• Input data
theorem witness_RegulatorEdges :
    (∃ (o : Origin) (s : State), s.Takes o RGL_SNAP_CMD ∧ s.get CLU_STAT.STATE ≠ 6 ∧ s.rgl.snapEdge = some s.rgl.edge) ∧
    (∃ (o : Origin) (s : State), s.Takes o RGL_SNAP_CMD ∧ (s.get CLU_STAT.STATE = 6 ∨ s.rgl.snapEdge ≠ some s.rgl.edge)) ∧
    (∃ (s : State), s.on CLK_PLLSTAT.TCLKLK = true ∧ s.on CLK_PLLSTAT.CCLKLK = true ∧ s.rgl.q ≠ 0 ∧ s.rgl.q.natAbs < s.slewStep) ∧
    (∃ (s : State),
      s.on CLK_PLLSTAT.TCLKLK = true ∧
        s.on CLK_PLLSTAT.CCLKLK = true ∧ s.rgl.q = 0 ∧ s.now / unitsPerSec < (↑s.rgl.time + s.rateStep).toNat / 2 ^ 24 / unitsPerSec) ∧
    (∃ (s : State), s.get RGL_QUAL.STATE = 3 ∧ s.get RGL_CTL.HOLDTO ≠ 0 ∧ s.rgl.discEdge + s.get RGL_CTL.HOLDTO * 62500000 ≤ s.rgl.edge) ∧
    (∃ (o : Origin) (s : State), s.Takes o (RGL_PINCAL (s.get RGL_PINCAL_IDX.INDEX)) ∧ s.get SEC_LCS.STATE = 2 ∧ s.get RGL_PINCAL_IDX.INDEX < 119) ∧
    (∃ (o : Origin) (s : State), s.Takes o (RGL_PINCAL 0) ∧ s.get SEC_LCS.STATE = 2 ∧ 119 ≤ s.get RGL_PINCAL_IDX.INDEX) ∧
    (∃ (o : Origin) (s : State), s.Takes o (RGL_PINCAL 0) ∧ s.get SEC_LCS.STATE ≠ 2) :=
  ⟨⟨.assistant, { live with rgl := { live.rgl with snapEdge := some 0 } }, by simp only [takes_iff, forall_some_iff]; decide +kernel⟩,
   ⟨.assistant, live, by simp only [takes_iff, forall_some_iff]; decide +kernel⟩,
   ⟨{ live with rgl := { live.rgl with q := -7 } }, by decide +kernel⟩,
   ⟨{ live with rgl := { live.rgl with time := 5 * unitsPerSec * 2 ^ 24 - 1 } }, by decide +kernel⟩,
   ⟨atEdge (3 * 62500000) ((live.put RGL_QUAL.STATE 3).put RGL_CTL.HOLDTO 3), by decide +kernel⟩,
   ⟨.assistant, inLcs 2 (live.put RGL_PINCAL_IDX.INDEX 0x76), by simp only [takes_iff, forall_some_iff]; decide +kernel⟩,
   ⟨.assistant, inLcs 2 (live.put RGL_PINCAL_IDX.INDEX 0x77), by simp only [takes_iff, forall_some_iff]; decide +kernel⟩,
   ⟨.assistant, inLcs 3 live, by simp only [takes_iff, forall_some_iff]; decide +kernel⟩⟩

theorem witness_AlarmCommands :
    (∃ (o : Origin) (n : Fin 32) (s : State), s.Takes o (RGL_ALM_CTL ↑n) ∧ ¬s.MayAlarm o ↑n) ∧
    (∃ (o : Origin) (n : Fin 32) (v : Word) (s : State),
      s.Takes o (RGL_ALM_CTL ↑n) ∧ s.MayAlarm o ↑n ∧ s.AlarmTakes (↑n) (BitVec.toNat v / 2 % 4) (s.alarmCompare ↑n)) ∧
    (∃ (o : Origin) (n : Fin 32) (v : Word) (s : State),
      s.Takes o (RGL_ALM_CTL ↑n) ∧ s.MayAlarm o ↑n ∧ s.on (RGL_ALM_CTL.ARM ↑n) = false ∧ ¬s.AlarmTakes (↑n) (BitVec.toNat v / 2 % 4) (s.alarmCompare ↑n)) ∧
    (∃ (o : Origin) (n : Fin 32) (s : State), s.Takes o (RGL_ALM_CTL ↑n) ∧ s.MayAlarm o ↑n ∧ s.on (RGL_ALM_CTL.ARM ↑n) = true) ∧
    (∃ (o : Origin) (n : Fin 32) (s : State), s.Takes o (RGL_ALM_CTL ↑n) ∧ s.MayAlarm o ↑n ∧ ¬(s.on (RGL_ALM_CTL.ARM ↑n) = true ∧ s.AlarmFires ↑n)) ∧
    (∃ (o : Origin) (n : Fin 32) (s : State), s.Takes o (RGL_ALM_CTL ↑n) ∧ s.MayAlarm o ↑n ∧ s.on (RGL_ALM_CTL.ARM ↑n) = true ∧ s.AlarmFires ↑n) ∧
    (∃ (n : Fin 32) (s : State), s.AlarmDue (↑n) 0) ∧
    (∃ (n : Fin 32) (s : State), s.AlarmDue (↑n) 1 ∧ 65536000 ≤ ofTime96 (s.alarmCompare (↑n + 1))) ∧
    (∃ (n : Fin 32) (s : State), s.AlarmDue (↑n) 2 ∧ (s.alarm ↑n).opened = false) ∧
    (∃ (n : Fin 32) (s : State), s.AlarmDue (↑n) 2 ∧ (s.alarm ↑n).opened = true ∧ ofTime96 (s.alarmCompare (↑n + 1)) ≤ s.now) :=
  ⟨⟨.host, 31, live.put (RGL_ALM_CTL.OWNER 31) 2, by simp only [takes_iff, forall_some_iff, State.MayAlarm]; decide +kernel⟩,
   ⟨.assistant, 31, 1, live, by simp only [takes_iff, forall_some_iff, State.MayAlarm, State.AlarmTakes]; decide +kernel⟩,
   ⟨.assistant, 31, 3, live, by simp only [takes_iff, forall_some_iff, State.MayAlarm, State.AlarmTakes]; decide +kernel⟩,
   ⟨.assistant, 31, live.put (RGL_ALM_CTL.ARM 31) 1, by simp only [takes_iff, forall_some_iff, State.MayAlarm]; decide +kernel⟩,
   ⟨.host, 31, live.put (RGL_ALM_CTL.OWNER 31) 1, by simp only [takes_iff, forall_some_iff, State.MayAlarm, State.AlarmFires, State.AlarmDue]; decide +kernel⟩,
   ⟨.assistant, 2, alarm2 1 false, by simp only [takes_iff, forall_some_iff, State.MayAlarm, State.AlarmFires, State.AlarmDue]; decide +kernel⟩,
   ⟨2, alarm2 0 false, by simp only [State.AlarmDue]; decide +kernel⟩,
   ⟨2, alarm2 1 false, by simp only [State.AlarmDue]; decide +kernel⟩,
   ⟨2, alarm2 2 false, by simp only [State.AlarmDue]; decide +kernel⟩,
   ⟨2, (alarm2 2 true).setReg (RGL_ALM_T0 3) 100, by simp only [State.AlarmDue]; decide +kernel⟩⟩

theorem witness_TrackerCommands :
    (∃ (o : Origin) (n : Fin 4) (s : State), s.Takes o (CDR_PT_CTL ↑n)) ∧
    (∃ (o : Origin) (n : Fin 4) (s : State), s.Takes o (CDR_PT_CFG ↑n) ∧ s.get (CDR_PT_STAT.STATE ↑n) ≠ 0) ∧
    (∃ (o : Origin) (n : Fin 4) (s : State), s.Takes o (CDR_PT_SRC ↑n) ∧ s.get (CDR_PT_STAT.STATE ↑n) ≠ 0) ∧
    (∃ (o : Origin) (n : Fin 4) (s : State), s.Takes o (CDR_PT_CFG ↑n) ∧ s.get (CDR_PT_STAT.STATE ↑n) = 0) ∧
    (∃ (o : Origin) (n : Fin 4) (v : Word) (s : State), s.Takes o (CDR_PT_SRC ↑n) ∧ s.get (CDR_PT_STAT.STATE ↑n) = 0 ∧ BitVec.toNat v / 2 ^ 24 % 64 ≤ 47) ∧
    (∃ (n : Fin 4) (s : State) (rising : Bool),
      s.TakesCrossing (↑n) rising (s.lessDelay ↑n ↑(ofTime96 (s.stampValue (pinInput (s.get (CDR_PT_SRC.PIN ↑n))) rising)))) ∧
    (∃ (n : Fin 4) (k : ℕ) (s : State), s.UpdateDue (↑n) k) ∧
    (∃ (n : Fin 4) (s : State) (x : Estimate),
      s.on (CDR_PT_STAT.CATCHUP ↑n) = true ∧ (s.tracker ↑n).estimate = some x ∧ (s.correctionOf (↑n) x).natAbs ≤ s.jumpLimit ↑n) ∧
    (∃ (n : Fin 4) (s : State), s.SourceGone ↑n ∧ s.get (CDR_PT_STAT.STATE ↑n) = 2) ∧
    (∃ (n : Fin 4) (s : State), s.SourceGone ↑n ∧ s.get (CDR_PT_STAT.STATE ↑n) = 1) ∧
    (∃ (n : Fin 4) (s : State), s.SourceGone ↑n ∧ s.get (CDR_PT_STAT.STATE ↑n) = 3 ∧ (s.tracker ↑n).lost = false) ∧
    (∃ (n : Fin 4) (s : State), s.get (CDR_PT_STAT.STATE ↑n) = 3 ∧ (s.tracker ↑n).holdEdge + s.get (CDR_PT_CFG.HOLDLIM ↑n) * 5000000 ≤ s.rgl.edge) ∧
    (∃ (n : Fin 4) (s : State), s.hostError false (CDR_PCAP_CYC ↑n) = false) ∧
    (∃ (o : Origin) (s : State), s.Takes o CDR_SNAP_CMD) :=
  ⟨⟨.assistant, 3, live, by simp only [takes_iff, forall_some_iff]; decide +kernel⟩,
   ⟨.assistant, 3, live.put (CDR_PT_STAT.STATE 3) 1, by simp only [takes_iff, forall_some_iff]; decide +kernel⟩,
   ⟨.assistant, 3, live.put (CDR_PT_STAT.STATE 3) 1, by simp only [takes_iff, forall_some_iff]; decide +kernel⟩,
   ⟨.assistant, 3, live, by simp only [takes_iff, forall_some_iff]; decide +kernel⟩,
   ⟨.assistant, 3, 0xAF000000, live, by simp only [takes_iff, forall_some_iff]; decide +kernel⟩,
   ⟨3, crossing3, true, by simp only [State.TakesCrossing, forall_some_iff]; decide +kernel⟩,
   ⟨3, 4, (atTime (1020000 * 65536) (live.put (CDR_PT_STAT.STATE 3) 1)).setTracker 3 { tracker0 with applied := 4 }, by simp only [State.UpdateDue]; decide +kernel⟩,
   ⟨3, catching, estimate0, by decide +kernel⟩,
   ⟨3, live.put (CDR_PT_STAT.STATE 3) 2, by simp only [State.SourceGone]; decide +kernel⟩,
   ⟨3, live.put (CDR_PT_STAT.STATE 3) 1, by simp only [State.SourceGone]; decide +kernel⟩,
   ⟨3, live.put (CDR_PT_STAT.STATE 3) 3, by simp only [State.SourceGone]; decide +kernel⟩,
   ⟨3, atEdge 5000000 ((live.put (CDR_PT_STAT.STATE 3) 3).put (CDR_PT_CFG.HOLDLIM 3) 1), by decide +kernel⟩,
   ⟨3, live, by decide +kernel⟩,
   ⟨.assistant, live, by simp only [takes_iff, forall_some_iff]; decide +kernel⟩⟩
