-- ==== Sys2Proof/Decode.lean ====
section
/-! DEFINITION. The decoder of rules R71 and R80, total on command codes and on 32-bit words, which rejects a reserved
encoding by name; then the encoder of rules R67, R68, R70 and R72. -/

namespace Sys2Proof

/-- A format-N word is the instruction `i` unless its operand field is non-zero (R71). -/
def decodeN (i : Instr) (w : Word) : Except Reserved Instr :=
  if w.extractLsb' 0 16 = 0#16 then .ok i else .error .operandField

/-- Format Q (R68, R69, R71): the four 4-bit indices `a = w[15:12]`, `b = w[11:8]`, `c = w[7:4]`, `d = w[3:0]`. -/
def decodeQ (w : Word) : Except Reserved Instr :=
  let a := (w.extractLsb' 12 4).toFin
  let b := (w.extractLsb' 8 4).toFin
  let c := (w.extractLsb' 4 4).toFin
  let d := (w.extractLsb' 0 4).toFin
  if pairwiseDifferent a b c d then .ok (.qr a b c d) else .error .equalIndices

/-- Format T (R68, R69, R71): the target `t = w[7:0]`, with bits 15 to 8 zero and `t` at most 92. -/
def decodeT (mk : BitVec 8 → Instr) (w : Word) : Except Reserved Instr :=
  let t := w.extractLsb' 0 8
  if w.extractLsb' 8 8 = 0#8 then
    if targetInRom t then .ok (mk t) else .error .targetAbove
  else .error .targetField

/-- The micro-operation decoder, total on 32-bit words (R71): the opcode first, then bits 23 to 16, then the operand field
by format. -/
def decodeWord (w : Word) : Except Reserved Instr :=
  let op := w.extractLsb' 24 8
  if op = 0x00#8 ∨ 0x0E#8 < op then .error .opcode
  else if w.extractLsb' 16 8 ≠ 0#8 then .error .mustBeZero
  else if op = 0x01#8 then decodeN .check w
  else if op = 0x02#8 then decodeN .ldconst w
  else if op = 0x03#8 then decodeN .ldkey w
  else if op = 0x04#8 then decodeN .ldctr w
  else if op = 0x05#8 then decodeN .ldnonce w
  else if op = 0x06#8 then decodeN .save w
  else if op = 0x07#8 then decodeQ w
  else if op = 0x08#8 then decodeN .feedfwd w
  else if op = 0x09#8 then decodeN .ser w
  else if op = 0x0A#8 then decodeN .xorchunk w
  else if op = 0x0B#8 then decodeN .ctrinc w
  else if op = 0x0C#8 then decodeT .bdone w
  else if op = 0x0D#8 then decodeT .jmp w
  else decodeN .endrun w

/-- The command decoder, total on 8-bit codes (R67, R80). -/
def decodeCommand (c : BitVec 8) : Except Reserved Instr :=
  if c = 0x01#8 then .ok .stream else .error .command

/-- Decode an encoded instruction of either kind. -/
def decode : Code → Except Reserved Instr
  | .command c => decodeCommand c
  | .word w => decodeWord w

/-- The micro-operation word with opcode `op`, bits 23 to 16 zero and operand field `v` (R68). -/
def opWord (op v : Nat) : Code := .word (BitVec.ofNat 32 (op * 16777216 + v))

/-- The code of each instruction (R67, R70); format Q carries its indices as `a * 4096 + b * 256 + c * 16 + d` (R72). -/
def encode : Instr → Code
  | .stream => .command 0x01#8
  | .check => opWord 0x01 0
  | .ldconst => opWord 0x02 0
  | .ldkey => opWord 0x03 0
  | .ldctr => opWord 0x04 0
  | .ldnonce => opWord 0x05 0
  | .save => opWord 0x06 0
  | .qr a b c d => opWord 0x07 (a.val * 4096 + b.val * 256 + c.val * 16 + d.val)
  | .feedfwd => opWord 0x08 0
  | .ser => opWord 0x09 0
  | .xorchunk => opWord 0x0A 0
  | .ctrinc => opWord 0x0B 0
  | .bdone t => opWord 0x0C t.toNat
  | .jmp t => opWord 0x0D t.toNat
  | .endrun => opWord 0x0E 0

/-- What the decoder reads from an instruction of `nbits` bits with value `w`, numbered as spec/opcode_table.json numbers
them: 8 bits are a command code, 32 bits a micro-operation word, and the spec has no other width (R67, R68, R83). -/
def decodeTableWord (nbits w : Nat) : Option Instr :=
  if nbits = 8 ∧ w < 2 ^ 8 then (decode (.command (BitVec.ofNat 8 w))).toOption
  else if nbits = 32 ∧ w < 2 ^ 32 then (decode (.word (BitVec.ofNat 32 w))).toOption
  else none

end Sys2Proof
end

• Brief
Within the material above, transcribe exactly the lines that run from the line holding "0xAF000000, live, by" through the line holding "if w.extractLsb' 0".

• Output of the task
   ⟨.assistant, 3, 0xAF000000, live, by simp only [takes_iff, forall_some_iff]; decide +kernel⟩,
   ⟨3, crossing3, true, by simp only [State.TakesCrossing, forall_some_iff]; decide +kernel⟩,
   ⟨3, 4, (atTime (1020000 * 65536) (live.put (CDR_PT_STAT.STATE 3) 1)).setTracker 3 { tracker0 with applied := 4 }, by simp only [State.UpdateDue]; decide +kernel⟩,
   ⟨3, catching, estimate0, by decide +kernel⟩,
   ⟨3, live.put (CDR_PT_STAT.STATE 3) 2, by simp only [State.SourceGone]; decide +kernel⟩,
   ⟨3, live.put (CDR_PT_STAT.STATE 3) 1, by simp only [State.SourceGone]; decide +kernel⟩,
   ⟨3, live.put (CDR_PT_STAT.STATE 3) 3, by simp only [State.SourceGone]; decide +kernel⟩,
   ⟨3, atEdge 5000000 ((live.put (CDR_PT_STAT.STATE 3) 3).put (CDR_PT_CFG.HOLDLIM 3) 1), by decide +kernel⟩,
   ⟨3, live, by decide +kernel⟩,
   ⟨.assistant, live, by simp only [takes_iff, forall_some_iff]; decide +kernel⟩⟩
-- ==== Sys2Proof/Decode.lean ====
section
/-! DEFINITION. The decoder of rules R71 and R80, total on command codes and on 32-bit words, which rejects a reserved
encoding by name; then the encoder of rules R67, R68, R70 and R72. -/

namespace Sys2Proof

/-- A format-N word is the instruction `i` unless its operand field is non-zero (R71). -/
def decodeN (i : Instr) (w : Word) : Except Reserved Instr :=
  if w.extractLsb' 0 16 = 0#16 then .ok i else .error .operandField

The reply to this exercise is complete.